– Sí. Asuntos de trabajo.
– Trabajo de policía, imagino.
– Sí.
– ¿Tiene que ver conmigo ese trabajo? -preguntó Bonaventura.
– Así es.
– Pues parece un milagro.
– No comprendo.
– Ahora mismo estaba hablando con el encargado, de llamar a los carabinieri. -Bonaventura miró su reloj-. No hace ni cinco minutos, y aparece usted, como si me hubiera leído el pensamiento.
– ¿Puedo preguntar por qué iba a llamarlos?
– Para informar de un robo.
– ¿Un robo de qué? -preguntó Brunetti, aunque estaba casi seguro de saberlo.
– Uno de nuestros camiones ha desaparecido, y el chófer no se ha presentado al trabajo.
– ¿Eso es todo?
– No. Dice el encargado que también parece faltar una considerable cantidad de mercancía.

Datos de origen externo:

-- ==== Sys2Proof/Machine/Operands.lean ====
section
/-! DEFINITION. The operand forms (spec 30_encoding.md R45 to R47) and their validation (40_engine_cycle.md R62):
register indices are checked in operand order before the instruction changes any state. An immediate needs no form
of its own: the operand byte is the value (R47). -/

namespace Sys2Proof.Machine

/-- The register an operand byte names: the whole byte is compared against 8, not masked (R16, R46; decision D23,
assumption log 9). -/
def regIndex (b : Byte) : Option RegIx := if h : b.toNat < 8 then some ⟨b.toNat, h⟩ else none

/-- Run `k` on the register that operand `a` names, or raise OutOfRange(a, pc) with no other effect (R62, R85). -/
def withReg (a : Byte) (s : State) (k : RegIx → State) : State :=
  match regIndex a with
  | some r => k r
  | none => raise (.outOfRange a s.pc) s

/-- Run `k` on the two registers that operands `a` and `b` name; `a` is checked first (R62, R89). -/
def withRegs (a b : Byte) (s : State) (k : RegIx → RegIx → State) : State :=
  withReg a s fun ra => withReg b s fun rb => k ra rb

end Sys2Proof.Machine
end

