-- ==== Sys2Proof/Machine/HostSide.lean ====
section
/-! DEFINITION. What the spec records of the host around the core: the program file's format (spec 30_encoding.md R54),
the console text of OUT (41_data_output.md R68, 60_exceptions.md R94), the exit status of a run (R90), and the
observation of a run that has ended (40_engine_cycle.md R65). No step of the core reads any of it. -/

namespace Sys2Proof.Machine

/-! ## The program file (R54) -/

/-- What the reader makes of one line of text. -/
inductive FileLine where
  /-- The line is not included: its first character is neither 0 nor 1. -/
  | skipped
  /-- The line holds one instruction word; LOAD refuses one above 255 (R40). -/
  | word (w : Nat)
  /-- The line is included and is not a base-2 number. The spec states nothing here: refused by this name (DESIGN
  CHOICE, safe: assumption log 20). -/
  | unreadable
  deriving DecidableEq, Repr

/-- "everything from a `#` character onward on that line is discarded as comment" (R54). -/
def stripComment (line : List Char) : List Char := line.takeWhile (· ≠ '#')

/-- White space inside a line. -/
def isBlankChar (c : Char) : Bool := c = ' ' || c = '\t' || c = '\r' || c = '\n'

/-- "the remaining trimmed text" (R54): no white space at either end. -/
def trimLine (line : List Char) : List Char :=
  ((line.dropWhile isBlankChar).reverse.dropWhile isBlankChar).reverse

/-- Read base-2 digits onto an accumulator. -/
def parseBits : Nat → List Char → Option Nat
  | acc, [] => some acc
  | acc, c :: rest =>
    if c = '0' then parseBits (2 * acc) rest else if c = '1' then parseBits (2 * acc + 1) rest else none

/-- Read one line: "a line is included only if its first character is '0' or '1'" (R54). -/
def parseLine : List Char → FileLine
  | [] => .skipped
  | c :: rest =>
    if c = '0' ∨ c = '1' then
      match parseBits 0 (trimLine (stripComment (c :: rest))) with
      | some w => .word w
      | none => .unreadable
    else .skipped

/-- Read a program file into the words given to LOAD, in file order (R54); none where a line is unreadable. -/
def parseFile : List (List Char) → Option (List Nat)
  | [] => some []
  | line :: rest =>
    match parseLine line with
    | .skipped => parseFile rest
    | .word w => (parseFile rest).map (w :: ·)
    | .unreadable => none

/-! ## The console (R68, R94) -/

/-- Each value of OUT as a decimal number on a line of its own, with no sign, padding or prefix (R68). How a line ends is left
open (93_implementation_defined.md I15): one line feed after every value, the last one too (DESIGN CHOICE, unsafe: assumption
log 24). -/
def consoleText (out : List Byte) : List Char := out.flatMap fun v => Nat.toDigits 10 v.toNat ++ ['\n']

/-! ## The end of a run (R65, R90) -/

/-- How the host's process ends: without a load (R90, outside the core), or with the core in state `s`. That a wrong argument
count ends it before LOAD is called is a DESIGN CHOICE (assumption log 25). -/
inductive HostEnd where
  | badArgumentCount
  | programNotFound
  | core (s : State)
  deriving DecidableEq, Repr

/-- The exit status of the core's run: none while it has not ended, 0 after HLT, 1 after a fatal condition or a refused
load (R90, decisions D9 and D16, assumption log 17). -/
def State.exitStatus (s : State) : Option Nat :=
  match s.load with
  | .refused _ => some 1
  | _ =>
    match s.status with
    | .none => none
    | .halted => some 0
    | .fatal _ => some 1

/-- The exit status of the host's process (R90). -/
def HostEnd.exitStatus : HostEnd → Option Nat
  | .badArgumentCount => some 1
  | .programNotFound => some 2
  | .core s => s.exitStatus

/-- The core's state when the host ends. LOAD is never called when the file is missing, so memory is as at reset (R41). After a
wrong argument count the spec gives the exit status alone: the core is as at reset there too (DESIGN CHOICE, unsafe:
assumption log 25). -/
def HostEnd.coreState : HostEnd → State
  | .badArgumentCount => State.reset
  | .programNotFound => State.reset
  | .core s => s

/-- What is observed of a run that has ended (R65). -/
structure Observation where
  status : Status
  out : List Byte
  x : Vector Byte 8
  E : Bool
  pc : Nat
  deriving DecidableEq, Repr

/-- The observation of R65: none while the engine runs. -/
def State.observe (s : State) : Option Observation :=
  if s.running then none else some ⟨s.status, s.out, s.x, s.E, s.pc⟩

end Sys2Proof.Machine
end

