/-- The other direction: bytes that read as an instruction are its encoding followed by what is left. -/
def Obligations.EncodeOfDecodeIsTheBytes : Prop :=
  ∀ (m : OpcodeMap) (bs rest : List Byte) (i : Instr),
    decodeBytes m bs = .instr i rest → bs = encodeWith m i ++ rest

/-- A sequence of instructions assembled into bytes reads back as the same sequence: no encoding runs into the next. -/
def Obligations.AssembledInstructionsReadBack : Prop :=
  ∀ (m : OpcodeMap), m.wf = true → ∀ (is : List Instr), disassemble m is.length (assemble m is) = some is

/-- R55 and D12: every instruction whose register operands exist can be written in the syntax of R55, and that line reads back
as the same instruction, with every operand (text details: log 23). -/
def Obligations.PrintedAssemblyReadsBack : Prop :=
  ∀ i : Instr, i.wf = true → ∃ text, instrText i = some text ∧ readStatement (lineWords text) = some (.instr i)

/-- R48: the bytes an instruction does not use (a and b of HLT, b of PRN, JMP, JEQ and JNE) have no effect on what is
decoded, and must still lie inside memory: at pc 254 or 255 the fetch raises MemoryFault. -/
def Obligations.UnusedOperandBytesHaveNoEffect : Prop :=
  (∀ (m : OpcodeMap) (op a b a' b' : Byte),
    (m.lookup op = some .hlt → decodeFetched m op a b = decodeFetched m op a' b') ∧
    (m.lookup op = some .prn ∨ m.lookup op = some .jmp ∨ m.lookup op = some .jeq ∨ m.lookup op = some .jne →
      decodeFetched m op a b = decodeFetched m op a b')) ∧
  (∀ s : State, s.running = true → s.pc = 254 ∨ s.pc = 255 →
    step s = .next (raise (.memoryFault 256 s.pc) s))

/-- R44, R49 and R52: AA, B, C and DDDD are bits 7:6, 5, 4 and 3:0 of the opcode byte, and under the map of R49 AA is the
operand count, B marks the ALU's instructions (CMP, ADD, SUB) and C the jumps. The layout and seven of the nine bytes are the
spec's general knowledge (log 2). -/
def Obligations.OpcodeFieldsAgreeWithTheMap : Prop :=
  (∀ op : Byte,
    op.toNat = 64 * opcodeAA op + 32 * (opcodeB op).toNat + 16 * (opcodeC op).toNat + opcodeDDDD op ∧
    opcodeAA op < 4 ∧ opcodeDDDD op < 16) ∧
  ∀ k : Mnemonic,
    k.length = 1 + opcodeAA (defaultOpcodeMap.opcode k) ∧
    (opcodeB (defaultOpcodeMap.opcode k) = true ↔ k = .cmp ∨ k = .add ∨ k = .sub) ∧
    (opcodeC (defaultOpcodeMap.opcode k) = true ↔ k = .jmp ∨ k = .jeq ∨ k = .jne)

/-! ## The step -/

/-- A step runs the decoded instruction: when the three bytes at pc decode to `i`, the step is exec of `i` on the state
after the trace record (R59). -/
def Obligations.StepRunsTheDecodedInstruction : Prop :=
  ∀ (s : State) (op a b : Byte) (i : Instr), s.running = true → fetches s op a b →
    decodeFetched s.params.opcodeMap op a b = .instr i → step s = exec i (emitTrace op a b s)
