-- ==== Sys2Proof/Laws/Memory.lean ====
section
/-! SUPPORT. The laws of memory cells: read after write, the canonical form, and that equal reads are equal data. -/

namespace Sys2Proof.Machine

theorem Memory.wfFrom_cons {lo a : Nat} {v : Byte} {rest : Memory} :
    Memory.wfFrom lo ((a, v) :: rest) = true ↔ lo ≤ a ∧ a < 256 ∧ v ≠ 0 ∧ Memory.wfFrom (a + 1) rest = true := by
  simp [Memory.wfFrom, and_assoc]

/-- A canonical list that starts at `lo` starts at any lower address too. -/
theorem Memory.wfFrom_mono {lo lo' : Nat} {m : Memory} (h : lo' ≤ lo) (hw : Memory.wfFrom lo m = true) :
    Memory.wfFrom lo' m = true := by
  cases m with
  | nil => rfl
  | cons c rest =>
    obtain ⟨a, v⟩ := c
    rw [Memory.wfFrom_cons] at *
    exact ⟨by omega, hw.2⟩

/-- Below its first address a canonical list reads 0. -/
theorem Memory.get_below {lo addr : Nat} {m : Memory} (hw : Memory.wfFrom lo m = true) (h : addr < lo) :
    Memory.get m addr = 0 := by
  induction m generalizing lo with
  | nil => rfl
  | cons c rest ih =>
    obtain ⟨a, v⟩ := c
    rw [Memory.wfFrom_cons] at hw
    rw [Memory.get, if_neg (by omega)]
    exact ih hw.2.2.2 (by omega)

/-- Outside the 256 cells a canonical memory reads 0: nothing is listed there. -/
theorem Memory.get_outside {lo addr : Nat} {m : Memory} (hw : Memory.wfFrom lo m = true) (h : 256 ≤ addr) :
    Memory.get m addr = 0 := by
  induction m generalizing lo with
  | nil => rfl
  | cons c rest ih =>
    obtain ⟨a, v⟩ := c
    rw [Memory.wfFrom_cons] at hw
    rw [Memory.get, if_neg (by omega)]
    exact ih hw.2.2.2

/-- Every write inside memory keeps the canonical form. -/
theorem Memory.set_wfFrom {lo addr : Nat} {v : Byte} {m : Memory} (hw : Memory.wfFrom lo m = true) (hlo : lo ≤ addr)
    (h : addr < 256) : Memory.wfFrom lo (Memory.set m addr v) = true := by
  induction m generalizing lo with
  | nil =>
    unfold Memory.set
    split
    · rfl
    · exact Memory.wfFrom_cons.2 ⟨hlo, h, by assumption, rfl⟩
  | cons c rest ih =>
    obtain ⟨a, w⟩ := c
    have hc := Memory.wfFrom_cons.1 hw
    unfold Memory.set
    split
    · split
      · exact hw
      · exact Memory.wfFrom_cons.2 ⟨hlo, h, by assumption, Memory.wfFrom_cons.2 ⟨by omega, hc.2⟩⟩
    · split
      · split
        · exact Memory.wfFrom_mono (by omega) hc.2.2.2
        · exact Memory.wfFrom_cons.2 ⟨hc.1, hc.2.1, by assumption, hc.2.2.2⟩
      · exact Memory.wfFrom_cons.2 ⟨hc.1, hc.2.1, hc.2.2.1, ih hc.2.2.2 (by omega)⟩

theorem Memory.set_wf {addr : Nat} {v : Byte} {m : Memory} (hw : Memory.wf m = true) (h : addr < 256) :
    Memory.wf (Memory.set m addr v) = true :=
  Memory.set_wfFrom hw (Nat.zero_le addr) h

theorem State.reset_mem_wf : Memory.wf State.reset.mem = true := rfl

/-- Read after write: the written cell holds the value, every other cell is left alone. -/
theorem Memory.get_set_from {lo addr : Nat} {v : Byte} {m : Memory} (hw : Memory.wfFrom lo m = true) (q : Nat) :
    Memory.get (Memory.set m addr v) q = if q = addr then v else Memory.get m q := by
  induction m generalizing lo with
  | nil =>
    unfold Memory.set
    by_cases hv : v = 0
    · rw [if_pos hv, hv]
      split <;> rfl
    · rw [if_neg hv]
      by_cases hq : q = addr
      · simp [Memory.get, hq]
      · simp [Memory.get, hq, Ne.symm hq]
  | cons c rest ih =>
    obtain ⟨a, w⟩ := c
    have hc := Memory.wfFrom_cons.1 hw
    have hlow : q < a + 1 → Memory.get rest q = 0 := Memory.get_below hc.2.2.2
    unfold Memory.set
    split
    · next hlt =>
      split
      · next hv =>
        split
        · next hq => rw [Memory.get, if_neg (by omega), hlow (by omega), hv]
        · rfl
      · by_cases hq : q = addr
        · simp [Memory.get, hq]
        · rw [Memory.get, if_neg (by omega), if_neg hq]
    · next hge =>
      split
      · next heq =>
        split
        · next hv =>
          by_cases hq : q = addr
          · rw [if_pos hq, hlow (by omega), hv]
          · rw [if_neg hq, Memory.get, if_neg (by omega)]
        · by_cases hq : q = addr
          · simp [Memory.get, hq, heq]
          · rw [Memory.get, if_neg (by omega), if_neg hq, Memory.get, if_neg (by omega)]
      · next hne =>
        by_cases haq : a = q
        · rw [Memory.get, if_pos haq, if_neg (by omega), Memory.get, if_pos haq]
        · rw [Memory.get, if_neg haq, ih hc.2.2.2, Memory.get, if_neg haq]

theorem Memory.get_set {addr : Nat} {v : Byte} {m : Memory} (hw : Memory.wf m = true) (q : Nat) :
    Memory.get (Memory.set m addr v) q = if q = addr then v else Memory.get m q :=
  Memory.get_set_from hw q

end Sys2Proof.Machine
end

– ¿La carga de un camión, por ejemplo? -preguntó Brunetti con voz neutra.
– Si han desaparecido camión y conductor parece lo más lógico, ¿no? -Todavía no estaba enfadado, pero Brunetti tenía tiempo de sobra para inducirlo a eso.
– ¿Quién es el conductor?
– Michele de Luca.
– ¿Cuánto tiempo hace que trabaja para ustedes?
– No sé, unos seis meses. Yo no me ocupo de estas cosas. Lo único que sé es que hace varios meses que lo veo por aquí. Esta mañana el encargado me ha dicho que ni el camión estaba en su sitio ni él se había presentado.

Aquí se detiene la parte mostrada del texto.